● Work item
Everything from the line containing "-- ==== Sys2Proof/Laws/Bytes.lean" through the line containing "v).length = k := by" should be repeated exactly, and nothing else from the data.

● Given entries

____________

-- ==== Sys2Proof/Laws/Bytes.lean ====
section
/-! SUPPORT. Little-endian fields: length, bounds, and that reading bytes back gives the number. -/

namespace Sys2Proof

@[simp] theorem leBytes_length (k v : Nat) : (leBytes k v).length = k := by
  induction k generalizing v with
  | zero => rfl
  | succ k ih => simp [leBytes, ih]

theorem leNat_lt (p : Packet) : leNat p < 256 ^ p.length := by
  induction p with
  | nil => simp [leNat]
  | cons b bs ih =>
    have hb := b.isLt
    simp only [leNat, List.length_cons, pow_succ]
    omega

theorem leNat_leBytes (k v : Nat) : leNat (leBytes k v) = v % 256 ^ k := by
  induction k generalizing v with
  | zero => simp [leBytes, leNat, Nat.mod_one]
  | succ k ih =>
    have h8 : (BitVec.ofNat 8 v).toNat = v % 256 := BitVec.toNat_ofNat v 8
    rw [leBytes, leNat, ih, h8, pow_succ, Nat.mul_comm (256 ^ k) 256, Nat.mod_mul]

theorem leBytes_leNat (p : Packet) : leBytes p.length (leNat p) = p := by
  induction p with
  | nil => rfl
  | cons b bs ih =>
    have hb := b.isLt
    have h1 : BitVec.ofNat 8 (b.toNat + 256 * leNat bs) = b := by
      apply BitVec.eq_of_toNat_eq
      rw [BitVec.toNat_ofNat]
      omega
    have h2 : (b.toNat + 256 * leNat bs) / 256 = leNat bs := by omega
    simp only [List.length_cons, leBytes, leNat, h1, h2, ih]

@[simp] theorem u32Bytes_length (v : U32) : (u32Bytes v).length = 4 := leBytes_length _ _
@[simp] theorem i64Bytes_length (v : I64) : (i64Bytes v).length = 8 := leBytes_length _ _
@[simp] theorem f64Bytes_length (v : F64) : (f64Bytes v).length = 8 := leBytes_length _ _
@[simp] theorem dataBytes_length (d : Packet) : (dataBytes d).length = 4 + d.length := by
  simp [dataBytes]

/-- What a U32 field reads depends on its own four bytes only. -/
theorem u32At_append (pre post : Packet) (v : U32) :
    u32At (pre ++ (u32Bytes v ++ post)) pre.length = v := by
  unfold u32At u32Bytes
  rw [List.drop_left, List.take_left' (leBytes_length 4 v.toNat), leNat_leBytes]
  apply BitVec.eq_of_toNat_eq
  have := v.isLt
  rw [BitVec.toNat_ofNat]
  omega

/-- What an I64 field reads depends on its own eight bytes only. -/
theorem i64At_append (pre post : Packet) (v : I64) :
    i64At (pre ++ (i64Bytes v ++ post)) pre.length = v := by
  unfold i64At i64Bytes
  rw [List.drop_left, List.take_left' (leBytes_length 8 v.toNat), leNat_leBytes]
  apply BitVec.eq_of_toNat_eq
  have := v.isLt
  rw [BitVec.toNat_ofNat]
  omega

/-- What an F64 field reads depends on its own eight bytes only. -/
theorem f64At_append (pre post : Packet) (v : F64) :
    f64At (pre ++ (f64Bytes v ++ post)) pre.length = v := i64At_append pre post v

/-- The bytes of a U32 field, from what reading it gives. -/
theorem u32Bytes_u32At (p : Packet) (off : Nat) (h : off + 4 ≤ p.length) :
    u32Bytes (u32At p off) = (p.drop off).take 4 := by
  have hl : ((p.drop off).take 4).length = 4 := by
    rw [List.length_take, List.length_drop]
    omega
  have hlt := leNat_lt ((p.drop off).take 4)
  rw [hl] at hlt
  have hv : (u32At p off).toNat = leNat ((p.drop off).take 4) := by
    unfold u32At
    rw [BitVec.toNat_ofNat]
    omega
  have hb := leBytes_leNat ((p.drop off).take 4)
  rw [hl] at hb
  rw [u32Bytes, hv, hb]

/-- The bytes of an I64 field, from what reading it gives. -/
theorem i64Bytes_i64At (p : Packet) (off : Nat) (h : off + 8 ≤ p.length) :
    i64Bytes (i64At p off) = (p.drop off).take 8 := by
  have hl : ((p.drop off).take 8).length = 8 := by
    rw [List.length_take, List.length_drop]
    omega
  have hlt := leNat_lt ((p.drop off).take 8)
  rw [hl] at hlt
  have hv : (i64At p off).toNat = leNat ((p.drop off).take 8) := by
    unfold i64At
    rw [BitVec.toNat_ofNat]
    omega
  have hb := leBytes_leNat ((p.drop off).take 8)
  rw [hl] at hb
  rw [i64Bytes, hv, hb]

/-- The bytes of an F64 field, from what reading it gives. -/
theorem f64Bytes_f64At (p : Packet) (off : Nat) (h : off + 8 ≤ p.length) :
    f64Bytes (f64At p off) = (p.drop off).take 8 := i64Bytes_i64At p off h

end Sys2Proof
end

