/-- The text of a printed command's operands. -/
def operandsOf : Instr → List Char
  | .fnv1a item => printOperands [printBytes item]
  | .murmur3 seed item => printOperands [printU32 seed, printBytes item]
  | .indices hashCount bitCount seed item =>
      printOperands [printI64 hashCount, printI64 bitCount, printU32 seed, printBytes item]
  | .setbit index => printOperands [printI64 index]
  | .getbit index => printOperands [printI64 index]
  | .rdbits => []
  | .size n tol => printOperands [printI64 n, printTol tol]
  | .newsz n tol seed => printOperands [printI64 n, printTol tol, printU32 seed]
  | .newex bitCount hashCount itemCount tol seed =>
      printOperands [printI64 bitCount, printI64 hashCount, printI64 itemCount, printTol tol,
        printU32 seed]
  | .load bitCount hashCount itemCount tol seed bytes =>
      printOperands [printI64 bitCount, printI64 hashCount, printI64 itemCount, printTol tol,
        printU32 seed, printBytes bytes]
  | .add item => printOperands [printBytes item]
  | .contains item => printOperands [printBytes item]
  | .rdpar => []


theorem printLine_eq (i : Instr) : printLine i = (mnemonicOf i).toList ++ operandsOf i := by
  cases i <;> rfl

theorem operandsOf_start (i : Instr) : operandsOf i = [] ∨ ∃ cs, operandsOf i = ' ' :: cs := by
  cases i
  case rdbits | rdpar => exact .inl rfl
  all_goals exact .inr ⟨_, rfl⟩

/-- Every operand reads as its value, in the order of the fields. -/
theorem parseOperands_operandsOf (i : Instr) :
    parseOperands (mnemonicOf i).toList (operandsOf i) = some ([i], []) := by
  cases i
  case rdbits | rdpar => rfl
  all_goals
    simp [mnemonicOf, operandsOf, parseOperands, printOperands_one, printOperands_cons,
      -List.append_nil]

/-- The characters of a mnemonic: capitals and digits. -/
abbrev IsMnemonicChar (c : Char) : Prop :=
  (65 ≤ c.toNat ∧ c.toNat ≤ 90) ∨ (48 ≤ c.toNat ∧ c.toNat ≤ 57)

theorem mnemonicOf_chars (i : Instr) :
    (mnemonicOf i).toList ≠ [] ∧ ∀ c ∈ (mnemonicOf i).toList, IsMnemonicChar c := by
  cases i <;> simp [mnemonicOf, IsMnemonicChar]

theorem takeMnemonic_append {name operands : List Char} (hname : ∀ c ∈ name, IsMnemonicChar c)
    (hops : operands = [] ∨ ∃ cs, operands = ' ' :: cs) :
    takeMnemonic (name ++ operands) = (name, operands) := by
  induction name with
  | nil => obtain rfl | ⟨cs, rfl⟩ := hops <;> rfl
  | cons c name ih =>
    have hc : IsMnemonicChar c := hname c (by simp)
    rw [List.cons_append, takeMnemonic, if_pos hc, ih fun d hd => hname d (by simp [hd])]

____________

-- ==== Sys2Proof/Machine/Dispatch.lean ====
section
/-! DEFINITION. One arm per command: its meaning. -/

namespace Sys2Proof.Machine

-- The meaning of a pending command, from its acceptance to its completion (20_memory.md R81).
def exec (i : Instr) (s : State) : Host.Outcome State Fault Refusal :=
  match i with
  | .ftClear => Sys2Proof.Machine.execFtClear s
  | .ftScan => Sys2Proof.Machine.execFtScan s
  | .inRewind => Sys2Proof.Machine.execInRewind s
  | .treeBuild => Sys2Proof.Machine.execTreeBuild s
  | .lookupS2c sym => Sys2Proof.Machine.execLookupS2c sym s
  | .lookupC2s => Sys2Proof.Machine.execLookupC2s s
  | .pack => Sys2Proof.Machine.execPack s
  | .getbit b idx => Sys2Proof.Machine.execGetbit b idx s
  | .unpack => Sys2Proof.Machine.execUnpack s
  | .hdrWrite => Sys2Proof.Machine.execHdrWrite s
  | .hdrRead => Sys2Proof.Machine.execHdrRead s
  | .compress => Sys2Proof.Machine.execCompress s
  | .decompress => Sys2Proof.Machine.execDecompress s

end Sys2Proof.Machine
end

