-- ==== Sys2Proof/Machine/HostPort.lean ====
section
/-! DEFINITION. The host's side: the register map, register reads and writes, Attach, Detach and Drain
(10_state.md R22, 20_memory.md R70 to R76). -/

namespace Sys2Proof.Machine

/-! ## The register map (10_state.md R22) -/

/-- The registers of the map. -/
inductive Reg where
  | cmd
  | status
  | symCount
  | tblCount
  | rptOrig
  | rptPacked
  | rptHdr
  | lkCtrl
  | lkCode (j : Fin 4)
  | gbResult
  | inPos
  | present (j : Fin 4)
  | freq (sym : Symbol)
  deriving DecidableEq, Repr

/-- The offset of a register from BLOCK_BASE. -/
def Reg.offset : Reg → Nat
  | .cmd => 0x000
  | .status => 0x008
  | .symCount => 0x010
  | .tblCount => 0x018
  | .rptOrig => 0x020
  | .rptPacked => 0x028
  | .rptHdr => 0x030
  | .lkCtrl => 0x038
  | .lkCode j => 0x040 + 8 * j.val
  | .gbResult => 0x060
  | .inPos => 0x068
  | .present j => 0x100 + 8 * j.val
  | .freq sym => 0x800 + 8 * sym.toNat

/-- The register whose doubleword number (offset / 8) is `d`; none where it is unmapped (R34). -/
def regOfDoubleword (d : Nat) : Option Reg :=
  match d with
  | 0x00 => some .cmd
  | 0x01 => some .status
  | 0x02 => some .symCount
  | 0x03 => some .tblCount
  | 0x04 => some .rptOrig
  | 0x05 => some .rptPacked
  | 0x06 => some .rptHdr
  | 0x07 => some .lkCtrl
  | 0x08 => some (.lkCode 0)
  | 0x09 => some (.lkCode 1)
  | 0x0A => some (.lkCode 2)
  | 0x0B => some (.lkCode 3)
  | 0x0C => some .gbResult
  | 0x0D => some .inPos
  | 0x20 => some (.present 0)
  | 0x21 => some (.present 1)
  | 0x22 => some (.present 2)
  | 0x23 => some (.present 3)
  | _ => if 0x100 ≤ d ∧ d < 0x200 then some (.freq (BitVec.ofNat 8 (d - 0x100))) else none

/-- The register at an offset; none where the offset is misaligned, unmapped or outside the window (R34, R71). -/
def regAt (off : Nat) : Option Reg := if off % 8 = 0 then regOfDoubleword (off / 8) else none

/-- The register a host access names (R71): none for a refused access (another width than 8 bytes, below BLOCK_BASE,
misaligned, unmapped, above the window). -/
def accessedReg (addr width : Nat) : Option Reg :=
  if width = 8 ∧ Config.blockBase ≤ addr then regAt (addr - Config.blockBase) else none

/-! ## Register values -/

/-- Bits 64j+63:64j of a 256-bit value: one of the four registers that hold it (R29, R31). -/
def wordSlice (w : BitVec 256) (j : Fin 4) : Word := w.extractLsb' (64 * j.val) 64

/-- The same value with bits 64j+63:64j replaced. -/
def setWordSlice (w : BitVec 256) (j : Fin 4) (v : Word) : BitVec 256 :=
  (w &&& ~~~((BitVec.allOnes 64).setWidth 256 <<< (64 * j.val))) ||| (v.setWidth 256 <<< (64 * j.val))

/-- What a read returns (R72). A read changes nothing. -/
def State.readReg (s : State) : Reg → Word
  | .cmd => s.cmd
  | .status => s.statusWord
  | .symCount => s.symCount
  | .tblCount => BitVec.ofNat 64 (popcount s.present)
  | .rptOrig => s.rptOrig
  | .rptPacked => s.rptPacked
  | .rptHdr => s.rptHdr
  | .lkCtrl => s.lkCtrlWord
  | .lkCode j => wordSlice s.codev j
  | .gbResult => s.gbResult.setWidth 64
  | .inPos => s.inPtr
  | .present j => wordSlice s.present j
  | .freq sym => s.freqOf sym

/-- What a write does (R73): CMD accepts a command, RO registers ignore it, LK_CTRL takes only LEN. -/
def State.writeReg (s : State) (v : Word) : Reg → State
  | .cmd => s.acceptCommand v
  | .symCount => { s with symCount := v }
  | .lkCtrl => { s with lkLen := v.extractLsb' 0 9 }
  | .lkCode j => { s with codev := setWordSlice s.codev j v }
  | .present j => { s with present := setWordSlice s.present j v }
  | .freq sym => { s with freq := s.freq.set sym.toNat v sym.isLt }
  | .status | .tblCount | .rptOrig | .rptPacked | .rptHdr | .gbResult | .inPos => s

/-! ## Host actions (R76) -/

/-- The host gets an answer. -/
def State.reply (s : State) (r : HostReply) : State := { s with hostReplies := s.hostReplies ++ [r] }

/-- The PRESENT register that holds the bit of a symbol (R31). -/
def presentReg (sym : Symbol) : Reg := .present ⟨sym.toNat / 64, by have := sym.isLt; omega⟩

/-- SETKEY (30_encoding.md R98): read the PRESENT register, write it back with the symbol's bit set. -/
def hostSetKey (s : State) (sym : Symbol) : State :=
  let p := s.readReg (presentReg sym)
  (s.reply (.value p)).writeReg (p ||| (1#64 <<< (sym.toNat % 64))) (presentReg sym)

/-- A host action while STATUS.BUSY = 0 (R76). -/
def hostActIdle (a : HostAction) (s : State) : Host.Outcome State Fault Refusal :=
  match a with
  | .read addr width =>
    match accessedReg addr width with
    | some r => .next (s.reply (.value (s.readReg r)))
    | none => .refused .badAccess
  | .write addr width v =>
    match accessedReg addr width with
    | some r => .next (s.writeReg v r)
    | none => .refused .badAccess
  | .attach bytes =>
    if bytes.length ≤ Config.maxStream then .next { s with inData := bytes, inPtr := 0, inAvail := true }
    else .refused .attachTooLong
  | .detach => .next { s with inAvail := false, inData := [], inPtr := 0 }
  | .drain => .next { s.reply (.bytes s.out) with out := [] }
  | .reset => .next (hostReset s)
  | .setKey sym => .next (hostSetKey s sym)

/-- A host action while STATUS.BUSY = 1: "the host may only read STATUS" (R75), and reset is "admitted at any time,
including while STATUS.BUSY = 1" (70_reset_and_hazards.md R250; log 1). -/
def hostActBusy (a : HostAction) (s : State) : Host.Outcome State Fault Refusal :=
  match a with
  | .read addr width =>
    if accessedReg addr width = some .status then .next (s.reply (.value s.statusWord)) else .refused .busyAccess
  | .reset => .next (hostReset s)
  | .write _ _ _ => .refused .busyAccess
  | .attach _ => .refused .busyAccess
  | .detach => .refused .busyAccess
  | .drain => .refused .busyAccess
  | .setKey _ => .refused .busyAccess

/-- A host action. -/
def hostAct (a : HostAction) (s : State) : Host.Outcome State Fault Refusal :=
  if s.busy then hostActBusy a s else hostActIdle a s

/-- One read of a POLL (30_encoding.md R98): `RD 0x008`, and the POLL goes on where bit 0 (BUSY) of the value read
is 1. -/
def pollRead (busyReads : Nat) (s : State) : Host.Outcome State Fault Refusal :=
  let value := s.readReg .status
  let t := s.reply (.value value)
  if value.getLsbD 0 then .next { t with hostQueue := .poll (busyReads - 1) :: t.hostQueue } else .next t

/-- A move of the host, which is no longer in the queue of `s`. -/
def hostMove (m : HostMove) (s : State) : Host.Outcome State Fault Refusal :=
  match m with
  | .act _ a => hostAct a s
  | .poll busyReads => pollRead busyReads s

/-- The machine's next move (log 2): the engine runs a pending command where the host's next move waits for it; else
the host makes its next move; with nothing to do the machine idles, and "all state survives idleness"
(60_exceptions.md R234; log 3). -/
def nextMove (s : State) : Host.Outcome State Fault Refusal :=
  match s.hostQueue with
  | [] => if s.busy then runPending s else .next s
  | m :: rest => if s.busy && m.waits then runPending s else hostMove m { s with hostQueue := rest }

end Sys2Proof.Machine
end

____________

● Answer
-- ==== Sys2Proof/Laws/Bytes.lean ====
section
/-! SUPPORT. Little-endian fields: length, bounds, and that reading bytes back gives the number. -/

namespace Sys2Proof

@[simp] theorem leBytes_length (k v : Nat) : (leBytes k v).length = k := by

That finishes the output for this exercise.